== Work to be completed ==
Find the line containing "(Key.savRawTiles + w.dsp)" in the listing below. Repeat it exactly, along with each following line up to and including the one containing "if field bs".

== Extracted data ==
/-- DPACK (R276). -/
def dpackOf (es stride : Nat) (bs : List Byte) : List Byte :=
  let xs := tileElems es bs
  let zs := (List.range xs.length).map (fun k =>
    zigzag (8 * es) (xs.getD k 0) (if stride ≤ k then xs.getD (k - stride) 0 else 0))
  ((pieceBy 32 (zs.length + 1) zs).map dpackGroup).flatten

/-- The coding and payload of a tile (R277): the smallest payload, ties to ZBM, RAW unless one is smaller. -/
def codeTile (es stride ctl : Nat) (bs : List Byte) : Nat × List Byte :=
  let z := zbmOf es bs
  let d := dpackOf es stride bs
  let zOk := bit ctl 0 && decide (z.length < bs.length)
  let dOk := bit ctl 1 && decide (d.length < bs.length)
  if zOk && (!dOk || decide (z.length ≤ d.length)) then (1, z) else if dOk then (2, d) else (0, bs)

/-- A stored tile: its header and padded payload (R275). -/
def storeTile (es stride ctl k : Nat) (bs : List Byte) : Nat × List Byte :=
  let c := codeTile es stride ctl bs
  (c.1, leBytes 8 (bs.length + c.2.length * 2 ^ 16 + c.1 * 2 ^ 32 + esizeCode es * 2 ^ 35) ++ leBytes 4 (crc32 bs) ++
    leBytes 4 k ++ pad16 c.2)

/-- Decodes ZBM: the set elements in order. -/
def unZbm (es : Nat) : List Bool → List Byte → List Byte
  | [], _ => []
  | b :: bs, p => if b then fillTo 0 es (p.take es) ++ unZbm es bs (p.drop es) else List.replicate es 0 ++ unZbm es bs p

/-- Decodes the groups of DPACK into zigzag values; `n` elements are left. -/
def unDpack : Nat → Nat → List Byte → List Nat
  | 0, _, _ => []
  | fuel + 1, n, p =>
    if n = 0 then []
    else
      let k := min n 32
      let w := field p 0 1
      let len := cdiv (w * k) 8
      let v := field p 1 len
      (List.range k).map (fun i => bits v (w * i) w) ++ unDpack fuel (n - k) (p.drop (1 + len))

/-- Undoes the differences of DPACK. -/
def undiff (nb stride : Nat) : List Nat → List Nat → List Nat
  | [], xs => xs
  | z :: zs, xs =>
    let k := xs.length
    let ref := if stride ≤ k then xs.getD (k - stride) 0 else 0
    let d : Int := if z % 2 = 0 then ((z / 2 : Nat) : Int) else -(((z + 1) / 2 : Nat) : Int)
    undiff nb stride zs (xs ++ [unsigned nb ((ref : Int) + d)])

/-- The dense bytes of a payload (R276). -/
def decodeTile (es stride coding dense : Nat) (p : List Byte) : List Byte :=
  let n := dense / es
  match coding with
  | 1 =>
    let map := (List.range n).map (fun k => bit (field p (k / 8) 1) (k % 8))
    unZbm es map (p.drop (cdiv n 8))
  | 2 => (undiff (8 * es) stride (unDpack n n p) []).flatMap (leBytes es)
  | _ => p

/-! ## SAVE (R274, R278-R280) -/

/-- Every page of a range is in HBM4 or DDR5 of this module (R279). -/
def inBulk (s : State) (h len : Nat) : Bool :=
  (pieces 65536 (len / 65536 + 2) (hOff h) len).all (fun p => match locatePage s (objOf s (hObj h)) p.1 with
    | .here a => decide (tierOf a ≠ 0)
    | .wait => true
    | _ => false)

/-- One source row as the bytes of the save format at its pitch (R274). -/
def saveRow (w : Work) (sf tf : Fmt) (row n : Nat) (bs : List Byte) : Eng (List Byte) := do
  let pitch := pad64 (tf.rowBytes n)
  if sf = tf then pure (fillTo 0 pitch bs)
  else
    let s ← getS
    let md := (RMode.ofBits w.rnd).getD .nearest
    let word (j : Nat) : Nat := if md = .stochastic then genWord (reg s Key.genSeed) w.step (w.f 42 2) (row * n + j) else 0
    let vs := decRow sf 0 n bs
    let e := encRow tf md ((List.range n).map (fun j => (vs.getD j .nan, word j)))
    eventsOf e.2
    pure (fillTo 0 pitch e.1)

/-- Offsets of the tiles from the start of an area, in 16-byte units. -/
def tileOffsets : Nat → List (List Byte) → List Nat
  | _, [] => []
  | at_, t :: ts => at_ / 16 :: tileOffsets (at_ + t.length) ts

/-- The body of SAVE. -/
def saveBody : Eng Unit := do
  let c ← get
  let w := c.w
  let rows := w.f 32 4
  let n := w.f 36 4
  require (decide (rows ≠ 0) && decide (1 ≤ n) && decide (n ≤ 2 ^ 24)) Status.shape
  let sc := w.f 40 1 % 16
  let tc := w.f 40 1 / 16
  require (decide (sc ≤ 10) && decide (tc ≤ 10) && w.rnd != 3) Status.format
  let sf := (Fmt.ofCode sc).getD .s8
  let tf := (Fmt.ofCode tc).getD .s8
  let ao := objOf c.s (hObj (w.f 24 8))
  let size := ao.size - hOff (w.f 24 8)
  let nat := sf.rowBytes n
  let pitch := pad64 nat
  let srcLen := (rows - 1) * pitch + nat
  require (handleOk w c.s (w.f 16 8) srcLen && handleOk w c.s (w.f 24 8) size) Status.handle
  require (inScratch c.s c.die (w.f 16 8) srcLen && inBulk c.s (w.f 24 8) size) Status.tier
  require (!overlaps (w.f 16 8) srcLen (w.f 24 8) size) Status.aliased
  let parts ← mapDo (fun r => do
    let bs ← rdH (w.f 16 8 + r * pitch) nat
    saveRow w sf tf r n bs) (List.range rows)
  let dense := parts.flatten
  let es := saveEsize tf
  let stride := pad64 (tf.rowBytes n) / es
  let tiles := pieceBy tileBytes (dense.length + 1) dense
  let stored := (List.zip (List.range tiles.length) tiles).map (fun e => storeTile es stride (w.f 41 1) e.1 e.2)
  let body := stored.map (·.2)
  let total := (body.map List.length).sum
  addEvents total
  let start := 64 + pad64 (4 * tiles.length)
  let used := start + total
  if size < used then
    let junk ← openBytes size
    wrH (w.f 24 8) junk
    stopWith Status.saveFull
  else
    let head := leBytes 2 3 ++ leBytes 1 tc ++ leBytes 1 (esizeCode es) ++ leBytes 4 tiles.length ++ leBytes 4 rows ++
      leBytes 4 n ++ leBytes 8 used ++ leBytes 4 w.step ++ leBytes 2 w.layer
    let dir := (tileOffsets start body).flatMap (leBytes 4)
    wrH (w.f 24 8) (fillTo 0 64 head ++ fillTo 0 (start - 64) dir ++ body.flatten)
    modS (fun s => bump (bump (bump s (Key.savDenseBytes + w.dsp) dense.length) (Key.savStoredBytes + w.dsp) total)
      (Key.savRawTiles + w.dsp) (stored.filter (fun t => t.1 == 0)).length)

/-- SAVE. -/
def execSave (r : WRef) (s : State) : Res := .next (runEngine 0x0700 saveBody r s)

/-! ## RESTORE (R281) -/

/-- A save area's header (R278). -/
structure Area where
  f : Fmt
  tiles : Nat
  rows : Nat
  n : Nat
  used : Nat
  deriving DecidableEq, Repr

/-- Row pitch of an area. -/
def Area.pitch (a : Area) : Nat := pad64 (a.f.rowBytes a.n)

/-- A header that is not consistent is none; so is one whose format code is reserved or XA128 (log 133). -/
def areaOf (bs : List Byte) : Option Area :=
  match Fmt.ofCode (field bs 2 1 % 16) with
  | none => none
  | some f =>
    let a : Area := { f := f, tiles := field bs 4 4, rows := field bs 8 4, n := field bs 12 4, used := field bs 16 8 }
    if field bs 0 2 = 3 ∧ f ≠ .xa128 ∧ field bs 3 1 = esizeCode (saveEsize f) ∧
        a.tiles = cdiv (a.rows * a.pitch) tileBytes then some a else none

/-- The header of tile `k`, checked against the area: offset from the area's start, CODING, DENSE, STORED, CHECK. -/
def tileHead (h : Nat) (a : Area) (k : Nat) : Eng (Nat × Nat × Nat × Nat × Nat) := do
  let unit ← rdNat (h + 64 + 4 * k) 4
  let at_ := 16 * unit
  require (decide (at_ + 16 ≤ a.used)) Status.restore
  let hd ← rdH (h + at_) 16
  let dense := field hd 0 2
  let stored := field hd 2 2
  let coding := bits (field hd 4 4) 0 3
  require (dense == min tileBytes (a.rows * a.pitch - k * tileBytes) && decide (coding ≤ 2) &&
    bits (field hd 4 4) 3 2 == esizeCode (saveEsize a.f) && field hd 12 4 == k &&
    decide (stored ≤ dense) && (coding != 0 || stored == dense) && decide (at_ + 16 + stored ≤ a.used)) Status.restore
  pure (at_, coding, dense, stored, field hd 8 4)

== Output of the exercise ==
      (Key.savRawTiles + w.dsp) (stored.filter (fun t => t.1 == 0)).length)

/-- SAVE. -/
def execSave (r : WRef) (s : State) : Res := .next (runEngine 0x0700 saveBody r s)

/-! ## RESTORE (R281) -/

/-- A save area's header (R278). -/
structure Area where
  f : Fmt
  tiles : Nat
  rows : Nat
  n : Nat
  used : Nat
  deriving DecidableEq, Repr

/-- Row pitch of an area. -/
def Area.pitch (a : Area) : Nat := pad64 (a.f.rowBytes a.n)

/-- A header that is not consistent is none; so is one whose format code is reserved or XA128 (log 133). -/
def areaOf (bs : List Byte) : Option Area :=
  match Fmt.ofCode (field bs 2 1 % 16) with
  | none => none
  | some f =>
    let a : Area := { f := f, tiles := field bs 4 4, rows := field bs 8 4, n := field bs 12 4, used := field bs 16 8 }
    if field bs 0 2 = 3 ∧ f ≠ .xa128 ∧ field bs 3 1 = esizeCode (saveEsize f) ∧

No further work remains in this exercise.